NDC Executive Director Serves on Ed. Dept. Negotiated Rulemaking
This week National Defense Committee Executive Director Bob Carey served as an alternate military and veteran student community negotiator on the Department of Education’s “Reimagining and Improve Student Education” (RISE) negotiated rulemaking committee.
The committee was convened to consider how to implement changes to the federal student loan systemrequired by the One Big Beautiful Bill Act ( Public Law 119–21), signed into law in July. A second negotiated rulemaking—Accountability in Higher Education and Access through Demand-driven Workforce Pell (AHEAD)—will meet in December and January to consider non-loan regulatory reforms, including changes to the 90/10, Financial Transparency, and Gainful Employment Rules.
Defining “professional degrees,” which qualify for higher federal loan limits, was a primary focus of the RISE Committee. While the underlying legislative language specifically states that the list of what defines a “professional degree” is “not an exhaustive list” agreement on how to define these degrees still eludes consensus, and will likely be pushed to the second week of the Committee, currently schedule.
Captain Carey supported expanding the professional degrees list to include programs that are vital to military readiness and veteran medical care and recovery—including occupational, physical, speech therapy, and nursing. Lower loan limits for these fields could reduce the number of graduates available to meet military and Veterans Health Administration clinical provider requirements, creating a worker shortage that could affect national security and the VA’s ability to serve disabled veterans.
Captain Carey also encouraged the Department to take a holistic approach that considers both student loans and regulatory reform in tandem.
“Student loan reform cannot be divorced from the additional exogenous factors of punitive college regulations like the 90/10 Rule, the Financial Transparency Rule, and the Gainful Employment Rule,” NDC wrote in a memo to Education Department leaders and the other Committee negotiators ahead of the RISE committee.
Education benefits are one of the military’s greatest recruiting tools. One study found more than half (53%) of veterans, activity duty personnel, reservists, and National Guard members said they enlisted because of education benefits. And those rates were even higher among women (62%) and minorities (61 to 71%).

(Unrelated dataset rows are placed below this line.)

-- ==== Sys2Proof/Machine/Ops.lean ====
section
/-!
DEFINITION. Sys2Proof/Machine/Ops.lean: the named operations over the register file that every meaning uses: reading and
writing a field, counting with saturation, drawing a free value.
-/
namespace Sys2Proof.Machine
open Sys2Proof

/-- The image of a register. -/
def State.word (s : State) (key : Nat) : Word := cellGet resetWord s.regs key

/-- Sets the image of a register. -/
def State.setWord (s : State) (key : Nat) (v : Word) : State := { s with regs := cellPut resetWord key v s.regs }

/-- Reads a field. -/
def State.g (s : State) (f : Fld) : Nat := fld (s.word f.key).toNat f.lo f.w

/-- Whether a field is not zero. -/
def State.b (s : State) (f : Fld) : Bool := s.g f != 0

/-- Writes a field with the low bits of a number; every other bit of the register keeps its value. -/
def State.p (s : State) (f : Fld) (v : Nat) : State := s.setWord f.key (setBits (s.word f.key) f.lo f.w v)

/-- Writes a one-bit field. -/
def State.pb (s : State) (f : Fld) (v : Bool) : State := s.p f (b2n v)

/-- Adds to a field, which stops at all ones (R131, R206). -/
def State.addSat (s : State) (f : Fld) (n : Nat) : State := s.p f (satTo f.w (s.g f + n))

/-- Adds one to a field, which stops at all ones. -/
def State.bump (s : State) (f : Fld) : State := s.addSat f 1

/-- Adds one to a field, which wraps. -/
def State.wrapInc (s : State) (f : Fld) : State := s.p f (s.g f + 1)

/-- Draws a value the manual leaves open: a fresh one each time (log entry 2). -/
def State.draw (s : State) : Word × State := (Config.freeValue s.freeCount, { s with freeCount := s.freeCount + 1 })

/-- The lift mode of MOD_CUR. -/
def State.lift (s : State) : LiftMode := .ofCode (s.g F.MOD_CUR_LIFT)
def State.power (s : State) : Power := .ofCode (s.g F.MOD_CUR_POWER)
def State.life (s : State) : LifeCycle := .ofCode (s.g F.MOD_CUR_LIFECYCLE)
def State.tenancy (s : State) : Tenancy := .ofCode (s.g F.MOD_CUR_TENANCY)
def State.group (s : State) : GroupRole := .ofCode (s.g F.MOD_CUR_GROUP)
/-- The mode of controller CB0 or CB1. -/
def State.bus (s : State) (n : Nat) : BusMode := .ofCode (s.g (if n = 0 then F.MOD_CUR_CB0 else F.MOD_CUR_CB1))
def State.timeRole (s : State) : TimeRole := .ofCode (s.g F.MOD_CUR_TIME)
def State.attach (s : State) : Attach := .ofCode (s.g F.MOD_CUR_HOST)
def State.debug (s : State) : DebugScope := .ofCode (s.g F.MOD_CUR_DEBUG)
def State.zeroized (s : State) : Bool := s.b F.MOD_CUR_ZEROIZED

end Sys2Proof.Machine
end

“Rules that apply exclusively to career colleges… prevent servicemembers and veterans from freely usingtheir earned education benefits at schools of their choosing,” NDC noted. “Trying to determine appropriate student loan reforms without combining that review with a review of these punitive non-loan college regulations places military and veteran students at a particular disadvantage… A better solution would be to rescind these rules entirely—as was proposed in the House of Representatives’ version of the One Big Beautiful Bill Act.”